This notebook covers both **read operations** (discovery) and **write operations** (sync/mounting).

In [5]:
import json

import requests

BASE_URL = "http://127.0.0.1:8420"
API_BASE = f"{BASE_URL}/api/v1"


def print_response(response: requests.Response, title: str = "") -> None:
    if title:
        print(f"\n{'=' * 60}")
        print(f"{title}")
        print(f"{'=' * 60}")
    print(f"Status: {response.status_code} {response.reason}")
    if response.content:
        try:
            data = response.json()
            print(json.dumps(data, indent=2))
            return data
        except json.JSONDecodeError:
            print(response.text)
            return None
    return None


print("✓ Setup complete")

✓ Setup complete


## Discovery Operations

### List All Collections

Get all available collections with their basic info:

In [7]:
response = requests.get(f"{API_BASE}/collections/")
collections = print_response(response, "LIST COLLECTIONS")

if collections:
    print(f"\n✓ Found {len(collections)} collection(s)")
    for collection in collections:
        print(f"  - {collection['identifier']} ({collection['type']})")
        print(f"    Source: {collection['source']}")
        print(f"    Profiles: {collection.get('profilesCount', 0)}")
        if collection.get("packageBundled"):
            print("    [Bundled]")

ConnectionError: HTTPConnectionPool(host='127.0.0.1', port=8420): Max retries exceeded with url: /api/v1/collections/ (Caused by NewConnectionError('<urllib3.connection.HTTPConnection object at 0x7697c8a3d940>: Failed to establish a new connection: [Errno 111] Connection refused'))

### Get Collection Details

Retrieve detailed information about a specific collection:

In [None]:
# Get details for a collection (change identifier as needed)
if collections:
    collection_id = collections[0]["identifier"]

    response = requests.get(f"{API_BASE}/collections/{collection_id}")
    details = print_response(response, f"GET COLLECTION: {collection_id}")

    if details:
        print(f"\n✓ Collection: {details['identifier']}")
        print(f"  Type: {details['type']}")
        print(f"  Source: {details['source']}")
        print(f"  Profiles: {len(details.get('profiles', []))} (count: {details.get('profilesCount', 0)})")
        print(f"  Agents: {len(details.get('agents', []))}")

        modules = details.get("modules", {})
        print("  Modules:")
        print(f"    - Providers: {len(modules.get('providers', []))}")
        print(f"    - Tools: {len(modules.get('tools', []))}")
        print(f"    - Hooks: {len(modules.get('hooks', []))}")
        print(f"    - Orchestrators: {len(modules.get('orchestrators', []))}")

        if details.get("packageBundled"):
            print("  [Package Bundled]")
else:
    print("No collections available.
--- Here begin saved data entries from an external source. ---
/-- A calibration run goes through the states of R237, with its records, flags and counts, and its result is stored as R242
says (R236, R237, R238, R241, R242, R246, R247, R248). -/
def Obligations.CalibrationRuns : Prop :=
  (∀ (e : Eng) (rx : Bool) (temp : Int) (s : State), ActsIf (inService s) (.calTempCheck e rx temp) s [.engA, .engB] fun t =>
      getEng t e.other = getEng s e.other ∧
      (getCal t e rx = if (getCal s e rx).st = .idle ∧ (getCal s e rx).holdTo ≤ s.clk.now ∧
          ((getCal s e rx).again = true ∨ 16 * (regF s .calCfg e 0 4 0 : Int) < (temp - (getCal s e rx).tLast).natAbs) then
        { getCal s e rx with st := .due, trigger := if (getCal s e rx).again then (getCal s e rx).trigger else 0, again := false } else getCal s e rx)) ∧
  (∀ (e : Eng) (rx : Bool) (temp : Int) (s : State), ActsIf (inService s && (getCal s e rx).st = .due && calEligible s e rx) (.calRunStart e rx temp) s [.isls, .engA, .engB] fun t =>
      getCal t e rx = { getCal s e rx with st := .collect, iter := 1, tRun := temp, partialRun := false, snap := (getEng s e).sums, runMs := regF s .calCfg e 0 17 8, minLvl := regF s .calCfg e 0 28 24, sent := (getEng s e).down.dac } ∧ getEng t e.other = getEng s e.other ∧
      recorded (calIsl e rx) 0x0601 (engObjId e) (packData [(8, (getCal s e rx).trigger), (16, temp)]) s t) ∧
  (∀ (e : Eng) (rx : Bool) (ws : List RxWord) (mon : List MonWord) (s : State), Hears e ws (fun u => inService u && (getCal u e rx).st = .collect && (getCal u e rx).runMs * wordsPerMs ≤ qualifiedWords u e rx mon) (.calCollectDone e rx ws mon) s [.flags, .rsc, .isls, .engA, .engB, .tally] fun u t =>
      (getCal t e rx).st = .step ∧ (getEng t e).st = (getEng u e).st ∧ (getCal t e rx).iter = (getCal u e rx).iter ∧ (getCal t e rx).tLast = (getCal u e rx).tLast ∧ getEng t e.other = getEng u e.other) ∧
  (∀ (e : Eng) (ws : List RxWord) (s : State), Hears e ws (fun u => inService u && (getCal u e true).st = .collect && qualifiedWords u e true [] < (getCal u e true).runMs * wordsPerMs) (.calStarved e ws) s [.flags, .rsc, .isls, .engA, .engB, .tally] fun u t =>
      (getCal t e true).st = .step ∧ (getCal t e true).partialRun = true ∧ (getCal t e true).holdTo = s.clk.now + 60000000000 ∧ (getFlags t (Reg.addr .calFlags e 0 0)).getLsbD 1 = true ∧ getEng t e.other = getEng u e.other) ∧
  (∀ (e : Eng) (rx : Bool) (s : State), ActsIf (inService s && (getCal s e rx).st = .step && stepReached s e rx) (.calStepDone e rx) s [.flags, .rsc, .isls, .engA, .engB, .tally] fun t =>
      (let c := getCal s e rx
       (c.converged = false → c.iter < 8 → getCal t e rx = { c with st := .collect, iter := c.iter + 1, snap := (getEng s e).sums, runMs := regF s .calCfg e 0 17 8, minLvl := regF s .calCfg e 0 28 24, sent := (getEng s e).down.dac } ∧ t.flags = s.flags) ∧
       ((c.converged = true ∨ 8 ≤ c.iter) → (getCal t e rx).st = (if c.noted then .due else .idle) ∧ (getCal t e rx).iter = 0 ∧ (getCal t e rx).pend = true ∧
         (getCal t e rx).tLast = (if c.partialRun then c.tLast else c.tRun) ∧ (getCal t e rx).coef = c.coef ∧ (getCal t e rx).res = c.coef ∧
         reported (calIsl e rx) 0x0602 (engObjId e) (packData [(8, c.iter), (16, if c.partialRun then c.tLast else c.tRun), (8, b01 c.partialRun)]) .calFlags e 0 s t ∧
         counted 6 (calTally e rx) (if c.partialRun then 1 else 0) 1 s t)) ∧ getEng t e.other = getEng s e.other) ∧
  (∀ (e : Eng) (rx ok : Bool) (s : State), ActsIf (powered s && s.pwr.emerg ≠ .powerFail && (getCal s e rx).pend && (match tget none s.flash.calWr (calIsl e rx).row with | none => true | some u => u + 600000000000 ≤ (s.clk.now : Int))) (.calRecordWrite e rx ok) s [.flash, .flags, .rsc, .isls, .engA, .engB] fun t =>
      (getCal t e rx).pend = false ∧ tget none t.flash.calWr (calIsl e rx).row = some (s.clk.now : Int) ∧ (getCal t e rx).coef = (getCal s e rx).coef ∧ getEng t e.other = getEng s e.other ∧
      (ok = true → t.flags = s.flags ∧ calRecs t (calIsl e rx) = (CalRec.bytes (calIsl e rx) rx
          { seq := (match calRecs s (calIsl e rx) with | [] => 0 | r :: _ => (recSeq r + 1) % 2 ^ 32), tLast := (getCal s e rx).tLast, sec := s.clk.sec % 2 ^ 32
            coef := fun n => (tget none (getCal s e rx).res n).getD (coefFactory e rx n) } :: calRecs s (calIsl e rx)).take 64) ∧
      (ok = false → t.flash = { s.flash with calWr := tset none s.flash.calWr (calIsl e rx).row (some (s.clk.now : Int)) } ∧ flagged .calFlags e 3 s t))

/-- The commands of CAL_CTL request runs, a subcarrier run replaces the two presets of its subcarrier, and the front-end
gain moves once a turn (R204, R205, R235, R237, R245, R247, R548). The ends of the gain range, the numbering of the kinds, the engine states in
which the loop runs and a preset without bursts are the model's (notes/assumptions/12.md, 167.md, 168.md, 170.md). -/
def Obligations.CalibrationCommands : Prop :=
  (∀ (e : Eng) (s : State), Writes (engWriteGate s e e.rxc) (.calRunRx e) s [.status, .engA, .engB] fun t =>
      getCal t e true = (match (getCal s e true).st with | .idle => { getCal s e true with st := .due, trigger := 1 } | .step => { getCal s e true with noted := true } | .due | .collect => getCal s e true) ∧
      getCal t e false = getCal s e false ∧ getEng t e.other = getEng s e.other) ∧
  (∀ (e : Eng) (s : State), Writes (engWriteGate s e e.txc) (.calRunTx e) s [.status, .engA, .engB] fun t =>
      getCal t e false = (match (getCal s e false).st with | .idle => { getCal s e false with st := .due, trigger := 1 } | .step => { getCal s e false with noted := true } | .due | .collect => getCal s e false) ∧
      getCal t e true = getCal s e true ∧ getEng t e.other = getEng s e.other) ∧
  (∀ (e : Eng) (sc : Sc) (s : State), Writes ((engWriteGate s e e.txc).worse (if scGoRefused s e then .errState else .ok)) (.calScGo e sc) s [.status, .engA, .engB] fun t =>
      (getEng t e).scReq = sc ∧ (getEng t e).scBusy = true ∧ (getEng t e).scRun = false ∧ getEng t e.other = getEng s e.other) ∧
  (∀ (e : Eng) (s : State), ActsIf (inService s && (getEng s e).scBusy && ! (getEng s e).scRun && (getEng s e).calTx.st ≠ .collect && (getEng s e).calTx.st ≠ .step) (.calScRunStart e) s [.engA, .engB] fun t =>
      getEng t e = { getEng s e with scRun := true } ∧ getEng t e.other = getEng s e.other) ∧
  (∀ (e : Eng) (pre : Int) (s : State), ActsIf (inService s && (getEng s e).scRun) (.calScDone e pre) s [.flags, .rsc, .isls, .engA, .engB, .tally] fun t =>
      (getEng t e).scBusy = false ∧ (getEng t e).scRun = false ∧ coefNow t e false (8 + (getEng s e).scReq) = clamp (-600) 600 pre ∧
      ((tget [] (getEng s e).pwrs (getEng s e).scReq) ≠ [] → coefNow t e true (774 + (getEng s e).scReq) = meanOf (tget [] (getEng s e).pwrs (getEng s e).scReq)) ∧
      ((tget [] (getEng s e).pwrs (getEng s e).scReq) = [] → coefNow t e true (774 + (getEng s e).scReq) = coefNow s e true (774 + (getEng s e).scReq)) ∧
      getEng t e.other = getEng s e.other ∧
      (clamp (-600) 600 pre = pre → flagged .calFlags e 4 s t ∧ t.tally = s.tally) ∧
      (let n := 8 + (getEng s e).scReq
       clamp (-600) 600 pre ≠ pre → (getFlags t (Reg.addr .calFlags e 0 0)).getLsbD 4 = true ∧ (getFlags t (Reg.addr .calFlags e 0 0)).getLsbD 2 = true ∧
         counted 6 (calTally e false) 3 1 s t ∧
         logged e.txc 0x0604 (engObjId e) (packData [(8, (coefKind false n).kind), (8, (coefPlace false n).1), (8, (coefPlace false n).2)]) s t)) ∧
  (∀ (e : Eng) (adc : Fin 4) (ws : List RxWord) (s : State), Hears e ws (fun u => inService u && ((getEng u e).st = .trafficReady || (getEng u e).st = .standby)) (.feGainTurnUpdate e adc ws) s [.flags, .rsc, .seenSec, .isls, .engA, .engB, .tally] fun u t =>
      (let x := tget {} (getEng u e).inp.adc adc.val
       (x.n = 0 → tget 0 (getEng t e).feGain adc.val = tget 0 (getEng u e).feGain adc.val) ∧
       (ctlRuns u e.rxc = false → tget 0 (getEng t e).feGain adc.val = tget 0 (getEng u e).feGain adc.val) ∧
       (ctlRuns u e.rxc = true → x.n ≠ 0 → tget 0 (getEng t e).feGain adc.val = clamp 0 3000 (tget 0 (getEng u e).feGain adc.val + clamp (-5) 5 (-(100 * (regF u .usFeCfg e 0 12 8 : Int)) - x.rms))) ∧
       tget {} (getEng t e).inp.adc adc.val = {} ∧ (∀ k, k ≠ adc.val → tget 0 (getEng t e).feGain k = tget 0 (getEng u e).feGain k) ∧ counted 5 (4 * e.num + adc.val) 0 x.clips u t))

/-- APR reduces and restores the launch power with its flag (R591, R593, R594). The part of the amplitude that is left is open up to the one
for +10 dBm (notes/assumptions/250.md). -/
def Obligations.PowerReduction : Prop :=
  (∀ (e : Eng) (refl : Int) (s : State), ActsIf (alive s && boosterOn s e && (getEng s e).down.apr ≠ 1 && -2000 < refl) (.aprReduce e refl) s [.free, .flags, .rsc, .seenTurn, .seenSec, .isls, .engA, .engB, .aps, .ssets, .tally] fun t =>
      (getEng t e).down.apr = 1 ∧ (getEng t e).down.refl = refl ∧ flagged .dsOptFlags e 0 s t ∧
      (getEng t e).down.aprEnv = { st := 1, low := (Config.freeNat s.free % (aprCap + 1) : Nat), since := s.clk.now, dur := 100000000 }) ∧
  (∀ (e : Eng) (refl : Int) (s : State), ActsIf (alive s && boosterOn s e && (getEng s e).down.apr = 1 && refl ≤ -2400) (.aprRestoreStart e refl) s [.free, .seenTurn, .isls, .engA, .engB, .aps, .ssets, .tally] fun t =>
      (getEng t e).down.apr = 2 ∧ (getEng t e).down.refl = refl ∧ t.flags = s.flags ∧
      (getEng t e).down.aprEnv = { (getEng s e).down.aprEnv with st := 2, since := s.clk.now, dur := laserNs s e }) ∧
  (∀ (e : Eng) (refl : Int) (s : State), ActsIf (alive s && boosterOn s e && (getEng s e).down.apr = 2) (.aprRestoreDone e refl) s [.free, .flags, .rsc, .seenTurn, .seenSec, .isls, .engA, .engB, .aps, .ssets, .tally] fun t =>
      (getEng t e).down.apr = 0 ∧ (getEng t e).down.refl = refl ∧ flagged .dsOptFlags e 1 s t ∧ (getEng t e).down.aprEnv = {})

/-- A slot set and a container change at the announced boundary, and are refused where R260 says (R258, R259, R260, R292,
R295, R465). That PROFILE above 1,023 is refused and that a word with V 0 holds no slots is the model's (notes/assumptions/36.md,
195.md). -/
def Obligations.SlotSetsAndContainers : Prop :=
  (∀ (e : Eng) (ss : SsetIx) (w : Fin 8) (v : W32) (s : State), Writes ((engWriteGate s e e.txd).worse (if ssetRefused s e ss w (v &&& 0x801FFFFF) then .errState else .ok)) (.frmSsetWrite e ss w v) s [.status, .engA, .engB, .ssets] fun t =>
      (framerRuns s e = true → getSset t e ss = { getSset s e ss with newWords := tset 0 (getSset s e ss).words w (v &&& 0x801FFFFF), pend := true, effFn := boundaryAfter (treeFrames s e) % 65536, effFrame := boundaryAfter (treeFrames s e) }) ∧
      (framerRuns s e = false → getSset t e ss = { getSset s e ss with words := tset 0 (getSset s e ss).words w (v &&& 0x801FFFFF), newWords := tset 0 (getSset s e ss).words w (v &&& 0x801FFFFF) } ∧ t.engA = s.engA ∧ t.engB = s.engB) ∧
      (∀ n, n ≠ (ss : Nat) → getSset t e n = getSset s e n)) ∧
  (∀ (e : Eng) (ss : SsetIx) (s : State), ActsIf (inService s && (getSset s e ss).pend && (getSset s e ss).effFrame ≤ treeFrames s e) (.frmSsetDone e ss) s [.flags, .rsc, .seenTurn, .isls, .ssets] fun t =>
      getSset t e ss = { getSset s e ss with words := (getSset s e ss).newWords, pend := false, effFn := 0, effFrame := 0 } ∧
      (∀ n, n ≠ (ss : Nat) → getSset t e n = getSset s e n) ∧
      ((0x0705, ssetObjId (treeEng s e) ss, turnKey s (treeEng s e)) ∉ s.seenTurn →
        reported (treeEng s e).txd 0x0705 (ssetObjId (treeEng s e) ss) (packData [(16, (getSset s e ss).effFn)]) .frmFlags (treeEng s e) 8 s t)) ∧
  (∀ (e : Eng) (c : Cid) (w : Fin 2) (v : W32) (s : State), Writes ((engWriteGate s e e.txd).worse (if w.val = 0 then (if ctrRefused s e c (v &&& 0xFFFF01FF) then .errState else .ok) else (if 1023 < fld v 15 0 then .errState else .ok))) (.frmCtrWrite e c w v) s [.status, .engA, .engB, .ssets, .ctrs, .flow] fun t =>
      (w.val = 0 → (getCtr t e c).w0 = v &&& 0xFFFF01FF ∧ (getCtr t e c).profile = (getCtr s e c).profile ∧
        (mcastOn (v &&& 0xFFFF01FF) = false → (getCtr t e c).share = false) ∧
        (mcastOn (v &&& 0xFFFF01FF) = true → mcastOn (getCtr s e c).w0 = true → (getCtr t e c).share = (getCtr s e c).share)) ∧
      (w.val ≠ 0 → getCtr t e c = { getCtr s e c with profile := v &&& 0xFFFF }) ∧ (∀ n, n ≠ (c : Nat) → getCtr t e n = getCtr s e n)) ∧
  (∀ (e : Eng) (c : Cid) (s : State), ActsIf (inService s && (getCtr s e c).pend && (getCtr s e c).effFrame ≤ treeFrames s e) (.containerChangeEffective e c) s [.ssets, .ctrs] fun t =>
      getCtr t e c = { getCtr s e c with pend := false, effFn := 0, effFrame := 0, ssetNow := ctrSset (getCtr s e c).w0 } ∧
      (∀ n, n ≠ (c : Nat) → getCtr t e n = getCtr s e n))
Try syncing collections first.")

### Explore Collection Resources

List all profiles and modules in a collection:

In [None]:
if collections and details:
    print("Profiles in collection:")
    for profile_path in details.get("profiles", []):
        print(f"  - {profile_path}")

    print("\nProvider modules:")
    for provider in details.get("modules", {}).get("providers", []):
        print(f"  - {provider}")

    print("\nTool modules:")
    for tool in details.get("modules", {}).get("tools", []):
        print(f"  - {tool}")

## Collection Sync Operations

### Sync All Collections

Update all collections from their sources (git repos fetch latest, local paths re-scan):

In [None]:
# Sync all collections from their sources
# This will:
# - For git sources: Fetch latest commits and update cache
# - For local sources: Re-scan directories
# - For bundled sources: No-op (always available)

response = requests.post(f"{API_BASE}/collections/sync", params={"update": True})
result = print_response(response, "SYNC COLLECTIONS")

if response.ok:
    print("\n✓ Collections synced")
    if result:
        print(f"  Synced: {result.get('synced', [])}")
        print(f"  Updated: {result.get('updated', [])}")
        print(f"  Skipped: {result.get('skipped', [])}")
        print(f"  Errors: {result.get('errors', [])}")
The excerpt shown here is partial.